> WHAT THE TASK ASKS: Write out exactly the lines below that run from the one containing "namespace Sys2Proof.Config" through the one containing "def maxOptValue : Nat := 65804", both included, with no other lines.

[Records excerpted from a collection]

_ _ _ _ _

-- ==== Sys2Proof/Config.lean ====
section
/-! DEFINITION. The parameters of 00_scope R5 and the one free value: the contents of buffer bytes never written since
reset (70_reset R262, log 5). What the wire format fixes is a constant; the sizes the spec leaves OPEN
(93_implementation_defined U16, 92_eei_decisions D10, D11) are a structure every operation that depends on them takes
as its argument `P`, `hardware` unless said otherwise (logs 10, 12). -/

namespace Sys2Proof.Config

/-- `MAX_TKL`: largest legal token length (R5, R23). -/
def maxTkl : Nat := 8

/-- `MAX_OPT_VALUE`: largest option value length (R5, R27). -/
def maxOptValue : Nat := 65804

/-- `MAX_OPT_DELTA`: largest delta one option header can carry (R5, R90). -/
def maxOptDelta : Nat := 65804

/-- `VERSION`: the only legal value of the version field (R5, R21). -/
def version : BitVec 2 := 1

/-- `OPTNUM_W`: width in bits of a stored option number (R5, R27). -/
abbrev optNumW : Nat := 32

/-- The sizes a block is built with (R5). -/
structure Sizes where
  /-- `MAX_BUFFER`: size in bytes of `DBUF` (R30). -/
  maxBuffer : Nat
  /-- `N_OPT`: capacity of the option table (R27). -/
  nOpt : Nat
  /-- `VSTORE_SIZE`: capacity of the value store (R28). -/
  vstoreSize : Nat
  /-- `MAX_OPT_NUMBER_SET`: largest number `ADD_OPTION` accepts (R192). -/
  maxOptNumberSet : Nat
deriving DecidableEq, Repr

/-- The constraints a choice of sizes must keep: the four of R5, and D10's that `MAX_OPT_NUMBER_SET` may be lowered but
not raised. -/
abbrev Sizes.admissible (P : Sizes) : Prop :=
  4 ≤ P.maxBuffer ∧ P.maxBuffer - 4 ≤ P.nOpt ∧ P.maxBuffer - 5 ≤ P.vstoreSize ∧
    P.maxBuffer / 3 * 65804 < 2 ^ optNumW ∧ P.maxOptNumberSet ≤ maxOptDelta

/-- The values this hardware takes (the column "value" of R5). -/
def hardware : Sizes :=
  { maxBuffer := 1024, nOpt := 1024 - 4, vstoreSize := 1024, maxOptNumberSet := 65804 }

/-- FREE VALUE (R262, U1): what byte `a` of `DBUF` holds after the `e`-th reset as long as nothing writes it.
Unspecified, the same at every read, drawn afresh at every reset; nothing here says which value it is. -/
opaque unwrittenByte : Nat → Nat → Byte

end Sys2Proof.Config

namespace Sys2Proof

/-- A stored option number (R27). -/
abbrev OptNum := BitVec Config.optNumW

end Sys2Proof
end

_ _ _ _ _

> SOLUTION FOR THIS PROBLEM:
namespace Sys2Proof.Config

/-- `MAX_TKL`: largest legal token length (R5, R23). -/
def maxTkl : Nat := 8

/-- `MAX_OPT_VALUE`: largest option value length (R5, R27). -/
def maxOptValue : Nat := 65804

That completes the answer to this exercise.